▸ **EXERCISE DETAILS**: Out of the material that follows, write out exactly the lines from the line with "32-bit sources a and b. -/" to the line with "def bin64 (d", both ends included, and no others.
---------- INPUT
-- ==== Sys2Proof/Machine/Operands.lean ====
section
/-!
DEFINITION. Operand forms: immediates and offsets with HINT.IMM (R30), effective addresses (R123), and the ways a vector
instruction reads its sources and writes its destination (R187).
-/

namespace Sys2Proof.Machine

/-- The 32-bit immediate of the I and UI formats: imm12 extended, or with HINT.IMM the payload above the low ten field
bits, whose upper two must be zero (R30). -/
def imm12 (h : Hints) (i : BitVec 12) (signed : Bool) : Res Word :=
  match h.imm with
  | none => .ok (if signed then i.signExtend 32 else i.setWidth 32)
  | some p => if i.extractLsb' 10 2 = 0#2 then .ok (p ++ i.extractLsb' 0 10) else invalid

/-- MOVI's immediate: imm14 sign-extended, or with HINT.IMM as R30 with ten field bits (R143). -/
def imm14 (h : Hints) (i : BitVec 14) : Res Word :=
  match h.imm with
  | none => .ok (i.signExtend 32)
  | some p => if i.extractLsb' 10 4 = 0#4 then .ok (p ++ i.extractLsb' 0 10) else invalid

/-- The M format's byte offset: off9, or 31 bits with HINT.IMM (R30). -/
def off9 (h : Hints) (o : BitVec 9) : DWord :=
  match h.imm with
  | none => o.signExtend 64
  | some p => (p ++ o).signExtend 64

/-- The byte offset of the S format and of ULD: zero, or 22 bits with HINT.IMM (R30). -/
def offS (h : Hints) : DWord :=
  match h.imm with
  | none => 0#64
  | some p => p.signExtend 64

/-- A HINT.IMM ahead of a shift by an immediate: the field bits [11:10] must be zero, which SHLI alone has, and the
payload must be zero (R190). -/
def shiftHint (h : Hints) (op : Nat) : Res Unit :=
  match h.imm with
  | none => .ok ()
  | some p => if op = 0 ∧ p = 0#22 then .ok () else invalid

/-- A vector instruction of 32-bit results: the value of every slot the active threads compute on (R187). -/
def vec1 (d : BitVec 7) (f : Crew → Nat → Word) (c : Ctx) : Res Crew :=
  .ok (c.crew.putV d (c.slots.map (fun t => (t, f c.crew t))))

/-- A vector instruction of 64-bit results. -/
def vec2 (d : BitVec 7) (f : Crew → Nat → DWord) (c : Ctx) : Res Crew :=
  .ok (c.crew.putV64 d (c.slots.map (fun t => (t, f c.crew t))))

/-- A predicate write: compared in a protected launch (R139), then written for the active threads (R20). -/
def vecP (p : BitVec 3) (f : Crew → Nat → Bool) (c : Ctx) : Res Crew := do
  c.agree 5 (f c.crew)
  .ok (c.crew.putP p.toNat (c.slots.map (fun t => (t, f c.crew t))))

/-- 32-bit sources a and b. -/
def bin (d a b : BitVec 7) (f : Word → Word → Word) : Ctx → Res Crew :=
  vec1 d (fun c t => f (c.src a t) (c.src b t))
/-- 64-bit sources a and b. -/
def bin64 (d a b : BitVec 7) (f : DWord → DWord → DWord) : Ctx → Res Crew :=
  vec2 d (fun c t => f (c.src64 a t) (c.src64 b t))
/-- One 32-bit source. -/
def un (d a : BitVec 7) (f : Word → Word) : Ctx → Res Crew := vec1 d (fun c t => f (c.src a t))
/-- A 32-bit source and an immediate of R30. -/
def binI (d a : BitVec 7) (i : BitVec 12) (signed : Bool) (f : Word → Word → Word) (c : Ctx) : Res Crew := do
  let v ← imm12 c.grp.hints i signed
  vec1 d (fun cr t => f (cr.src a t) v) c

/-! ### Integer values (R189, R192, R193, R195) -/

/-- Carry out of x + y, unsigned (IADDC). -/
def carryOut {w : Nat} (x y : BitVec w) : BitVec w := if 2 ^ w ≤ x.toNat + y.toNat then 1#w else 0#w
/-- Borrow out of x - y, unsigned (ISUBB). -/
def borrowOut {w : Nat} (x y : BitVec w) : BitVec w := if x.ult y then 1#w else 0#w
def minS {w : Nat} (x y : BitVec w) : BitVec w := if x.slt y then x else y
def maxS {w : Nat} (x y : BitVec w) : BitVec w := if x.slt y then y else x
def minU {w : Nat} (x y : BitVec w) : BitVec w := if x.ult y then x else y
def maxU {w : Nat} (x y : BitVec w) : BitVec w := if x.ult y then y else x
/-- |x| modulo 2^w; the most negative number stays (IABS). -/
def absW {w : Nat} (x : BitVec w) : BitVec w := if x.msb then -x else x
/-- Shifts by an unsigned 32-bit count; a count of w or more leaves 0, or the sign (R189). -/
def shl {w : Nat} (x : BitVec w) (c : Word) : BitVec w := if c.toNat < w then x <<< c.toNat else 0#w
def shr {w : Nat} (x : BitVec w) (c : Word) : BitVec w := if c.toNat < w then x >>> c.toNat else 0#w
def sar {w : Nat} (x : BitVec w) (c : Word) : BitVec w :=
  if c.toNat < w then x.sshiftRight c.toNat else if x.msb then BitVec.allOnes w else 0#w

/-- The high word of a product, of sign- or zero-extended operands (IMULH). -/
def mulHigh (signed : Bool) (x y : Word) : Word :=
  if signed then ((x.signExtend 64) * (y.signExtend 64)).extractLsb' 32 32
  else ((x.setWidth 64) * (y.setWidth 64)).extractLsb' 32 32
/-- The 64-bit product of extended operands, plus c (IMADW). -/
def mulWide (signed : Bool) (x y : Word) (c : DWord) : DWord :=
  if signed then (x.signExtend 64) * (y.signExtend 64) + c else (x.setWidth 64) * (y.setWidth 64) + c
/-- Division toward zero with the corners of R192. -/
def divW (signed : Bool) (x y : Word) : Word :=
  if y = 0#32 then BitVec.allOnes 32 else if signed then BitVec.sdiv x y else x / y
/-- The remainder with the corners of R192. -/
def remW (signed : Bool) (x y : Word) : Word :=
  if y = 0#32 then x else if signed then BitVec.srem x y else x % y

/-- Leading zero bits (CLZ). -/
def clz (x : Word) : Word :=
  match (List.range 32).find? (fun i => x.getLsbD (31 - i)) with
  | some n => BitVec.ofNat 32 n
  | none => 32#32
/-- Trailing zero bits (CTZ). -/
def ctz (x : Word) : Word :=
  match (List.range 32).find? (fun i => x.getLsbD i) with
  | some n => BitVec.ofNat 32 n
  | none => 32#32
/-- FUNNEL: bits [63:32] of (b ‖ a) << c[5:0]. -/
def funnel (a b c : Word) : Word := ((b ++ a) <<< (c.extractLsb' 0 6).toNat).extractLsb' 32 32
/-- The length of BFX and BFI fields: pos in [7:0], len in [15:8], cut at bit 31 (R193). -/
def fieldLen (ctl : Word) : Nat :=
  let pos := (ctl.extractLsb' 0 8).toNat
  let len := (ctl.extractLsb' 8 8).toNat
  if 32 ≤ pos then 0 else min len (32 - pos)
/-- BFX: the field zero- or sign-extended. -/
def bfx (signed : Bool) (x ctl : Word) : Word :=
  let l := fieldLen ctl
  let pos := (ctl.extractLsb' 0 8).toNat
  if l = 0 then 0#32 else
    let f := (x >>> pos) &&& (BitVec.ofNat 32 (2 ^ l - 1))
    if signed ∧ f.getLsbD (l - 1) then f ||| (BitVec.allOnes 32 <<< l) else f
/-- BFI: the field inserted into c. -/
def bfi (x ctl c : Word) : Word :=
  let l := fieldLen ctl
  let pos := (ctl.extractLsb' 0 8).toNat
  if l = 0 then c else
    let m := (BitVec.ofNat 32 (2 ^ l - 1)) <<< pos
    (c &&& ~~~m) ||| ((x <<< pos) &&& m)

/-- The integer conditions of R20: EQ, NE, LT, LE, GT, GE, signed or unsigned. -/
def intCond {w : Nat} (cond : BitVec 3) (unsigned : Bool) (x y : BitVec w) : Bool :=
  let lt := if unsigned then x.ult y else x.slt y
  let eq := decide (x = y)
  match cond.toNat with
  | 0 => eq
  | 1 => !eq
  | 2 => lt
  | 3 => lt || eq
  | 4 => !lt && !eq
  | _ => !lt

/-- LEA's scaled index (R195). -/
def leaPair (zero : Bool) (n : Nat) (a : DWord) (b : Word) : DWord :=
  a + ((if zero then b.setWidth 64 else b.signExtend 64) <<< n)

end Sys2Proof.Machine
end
--------------------
---------- INPUT
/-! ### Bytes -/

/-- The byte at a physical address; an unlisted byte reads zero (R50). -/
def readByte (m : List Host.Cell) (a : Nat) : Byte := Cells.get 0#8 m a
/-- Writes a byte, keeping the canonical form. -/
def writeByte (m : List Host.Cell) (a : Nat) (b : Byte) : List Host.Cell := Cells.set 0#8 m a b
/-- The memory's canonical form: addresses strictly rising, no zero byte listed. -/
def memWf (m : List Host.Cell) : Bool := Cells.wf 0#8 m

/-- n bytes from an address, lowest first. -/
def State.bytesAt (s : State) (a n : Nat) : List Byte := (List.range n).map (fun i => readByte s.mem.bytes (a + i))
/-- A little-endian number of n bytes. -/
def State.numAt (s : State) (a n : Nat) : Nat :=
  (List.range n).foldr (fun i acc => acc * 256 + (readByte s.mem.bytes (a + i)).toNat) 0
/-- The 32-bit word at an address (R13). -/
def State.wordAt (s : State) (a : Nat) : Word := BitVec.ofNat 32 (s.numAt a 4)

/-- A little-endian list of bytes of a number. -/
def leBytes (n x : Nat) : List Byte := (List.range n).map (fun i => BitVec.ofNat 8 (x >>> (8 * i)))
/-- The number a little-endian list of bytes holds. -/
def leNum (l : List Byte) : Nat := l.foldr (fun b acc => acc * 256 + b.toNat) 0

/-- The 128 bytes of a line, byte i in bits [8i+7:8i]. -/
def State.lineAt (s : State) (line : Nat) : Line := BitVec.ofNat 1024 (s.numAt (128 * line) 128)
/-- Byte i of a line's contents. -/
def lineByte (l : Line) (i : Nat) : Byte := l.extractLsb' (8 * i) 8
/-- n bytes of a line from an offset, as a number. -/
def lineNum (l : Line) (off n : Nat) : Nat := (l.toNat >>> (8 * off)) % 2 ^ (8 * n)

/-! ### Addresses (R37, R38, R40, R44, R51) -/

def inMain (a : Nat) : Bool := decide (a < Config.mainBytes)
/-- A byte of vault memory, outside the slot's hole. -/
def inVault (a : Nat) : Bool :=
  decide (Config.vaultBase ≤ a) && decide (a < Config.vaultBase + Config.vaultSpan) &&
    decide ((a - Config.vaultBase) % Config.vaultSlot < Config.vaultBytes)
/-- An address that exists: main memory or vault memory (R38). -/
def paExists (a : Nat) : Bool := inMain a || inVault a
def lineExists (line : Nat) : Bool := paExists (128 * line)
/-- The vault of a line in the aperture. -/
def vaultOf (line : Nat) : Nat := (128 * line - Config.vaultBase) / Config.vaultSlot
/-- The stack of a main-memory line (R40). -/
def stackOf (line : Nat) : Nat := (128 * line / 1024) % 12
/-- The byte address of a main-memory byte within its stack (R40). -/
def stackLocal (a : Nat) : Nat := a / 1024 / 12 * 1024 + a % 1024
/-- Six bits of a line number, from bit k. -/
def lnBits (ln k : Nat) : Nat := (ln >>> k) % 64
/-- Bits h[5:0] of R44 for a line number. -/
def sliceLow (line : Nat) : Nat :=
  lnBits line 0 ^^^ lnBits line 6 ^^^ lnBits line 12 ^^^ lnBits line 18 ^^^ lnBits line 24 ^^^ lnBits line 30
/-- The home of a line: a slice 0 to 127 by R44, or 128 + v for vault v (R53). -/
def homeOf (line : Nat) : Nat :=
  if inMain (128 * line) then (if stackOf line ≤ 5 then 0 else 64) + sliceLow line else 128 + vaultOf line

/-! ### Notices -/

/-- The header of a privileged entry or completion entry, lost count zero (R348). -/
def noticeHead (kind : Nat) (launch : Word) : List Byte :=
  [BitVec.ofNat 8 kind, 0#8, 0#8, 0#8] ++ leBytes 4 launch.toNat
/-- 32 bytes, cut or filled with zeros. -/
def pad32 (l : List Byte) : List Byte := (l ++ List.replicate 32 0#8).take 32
--------------------
▸ **EXERCISE RESPONSE**:
/-- 32-bit sources a and b. -/
def bin (d a b : BitVec 7) (f : Word → Word → Word) : Ctx → Res Crew :=
  vec1 d (fun c t => f (c.src a t) (c.src b t))
/-- 64-bit sources a and b. -/
def bin64 (d a b : BitVec 7) (f : DWord → DWord → DWord) : Ctx → Res Crew :=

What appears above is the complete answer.